Records to process:
-- ==== Sys2Proof/Machine/Dram.lean ====
section
/-! DEFINITION. Commands on the DRAM controllers (R313-R341) and the key slots (R342-R361). -/
namespace Sys2Proof.Machine

/-! ### Ownership (R319) -/

/-- A write to DRAM_OWN (R319, R345): grant, revoke, or refused with OWN_REFUSED. A site's change to itself changes nothing. -/
def dramOwnWrite (g : Nat) (v : Word) (s : State) : State :=
  let cur := s.dramOwner g
  let new := v.toNat % 128
  if new = cur then s
  else if (cur ≠ 0x7F && new ≠ 0x7F) || (s.encOf g).isSome then s.setF dramHub R.DRAM_HSTAT_OWN_REFUSED
  else
    let s := if new = 0x7F then s else s.unfill g 1
    s.wf (dramHub + 4 * g) R.DRAM_OWN_SITE new

/-- DRAM_OWN_WRITE (R319). -/
def execDramOwnWrite (r : Req) (g : Fin 3072) (v : Word) (s : State) : Host.Outcome State Fault Refusal :=
  .next (s.gatedIf r (dramHub + R.DRAM_OWN + 4 * g.val) (siteCodeOk (v.toNat % 128)) (dramOwnWrite g.val v))

/-! ### Requests (R316-R331) -/

/-- A controller's answer: emitted, and sent where the request waits at its ring stop. WRITE_P is not answered. -/
def State.dramReply (s : State) (c : Nat) (q : DramReq) (op : Nat) (code : Rsp) (data : List Nat) : State :=
  let a := q.addr.toNat
  let s := if q.posted && op != 1 && op != 2 then s else s.emit (.dramDone c q.r a code data)
  let n := ddrStopNo c 0
  let s := s.agentAnswer n q.r.mid.toNat op a (codeNo code) data
  s.agentAnswer (n + 64) q.r.mid.toNat op a (codeNo code) data

/-- Operation number of a request (R146). -/
def dramOp (q : DramReq) (write : Bool) : Nat := if write then if q.posted then 4 else 3 else if q.burst then 2 else 1

/-- Lines of the channel a request reaches, where this controller serves its address (R316, R317). -/
def State.reqLines (s : State) (c : Nat) (q : DramReq) : Option (List Nat) :=
  match s.dramDecode q.addr.toNat with
  | some (d, o) =>
    let a := q.addr.toNat
    if d ≠ c then none
    else if q.burst then if a % 256 = 0 then some [o / 64, o / 64 + 1, o / 64 + 2, o / 64 + 3] else none
    else if a % 64 + q.len.toNat < 64 then some [o / 64] else none
  | none => none

/-- What the controller refuses before it accesses the DRAM (R163, R325, R336, R345, R357; R517 DOZE; R541). -/
def State.dramRefuses (s : State) (c : Nat) (q : DramReq) : Option Rsp × State :=
  let sid := s.midSid q.r.mid.toNat q.r.sid.toNat
  let g := q.addr.toNat / 2 ^ 30
  if !s.ownerPasses sid q.addr.toNat then (some .denied, s)
  else if s.siteInReset sid || s.clk.fb || s.pwrState == 2 then (some .inReset, s)
  else if s.ddrState c = 4 then (some .poisoned, s)
  else
    match s.encOf g with
    | none => (none, s)
    | some n =>
      if s.encMeta n g then (some .denied, s)
      else if s.encState n = 2 then (some .poisoned, s.cnt (encBlk n + R.ENC_POISON_CNT) 1)
      else (none, s)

Activity: Everything from the line containing "s.agentAnswer (n +" down to the last line of the entries is to be returned exactly, both ends included, and nothing beyond it.

Response:
  s.agentAnswer (n + 64) q.r.mid.toNat op a (codeNo code) data

/-- Operation number of a request (R146). -/
def dramOp (q : DramReq) (write : Bool) : Nat := if write then if q.posted then 4 else 3 else if q.burst then 2 else 1

/-- Lines of the channel a request reaches, where this controller serves its address (R316, R317). -/
def State.reqLines (s : State) (c : Nat) (q : DramReq) : Option (List Nat) :=
  match s.dramDecode q.addr.toNat with
  | some (d, o) =>
    let a := q.addr.toNat
    if d ≠ c then none
    else if q.burst then if a % 256 = 0 then some [o / 64, o / 64 + 1, o / 64 + 2, o / 64 + 3] else none
    else if a % 64 + q.len.toNat < 64 then some [o / 64] else none
  | none => none

/-- What the controller refuses before it accesses the DRAM (R163, R325, R336, R345, R357; R517 DOZE; R541). -/
def State.dramRefuses (s : State) (c : Nat) (q : DramReq) : Option Rsp × State :=
  let sid := s.midSid q.r.mid.toNat q.r.sid.toNat
  let g := q.addr.toNat / 2 ^ 30
  if !s.ownerPasses sid q.addr.toNat then (some .denied, s)
  else if s.siteInReset sid || s.clk.fb || s.pwrState == 2 then (some .inReset, s)
  else if s.ddrState c = 4 then (some .poisoned, s)
  else
    match s.encOf g with
    | none => (none, s)
    | some n =>
      if s.encMeta n g then (some .denied, s)
      else if s.encState n = 2 then (some .poisoned, s.cnt (encBlk n + R.ENC_POISON_CNT) 1)
      else (none, s)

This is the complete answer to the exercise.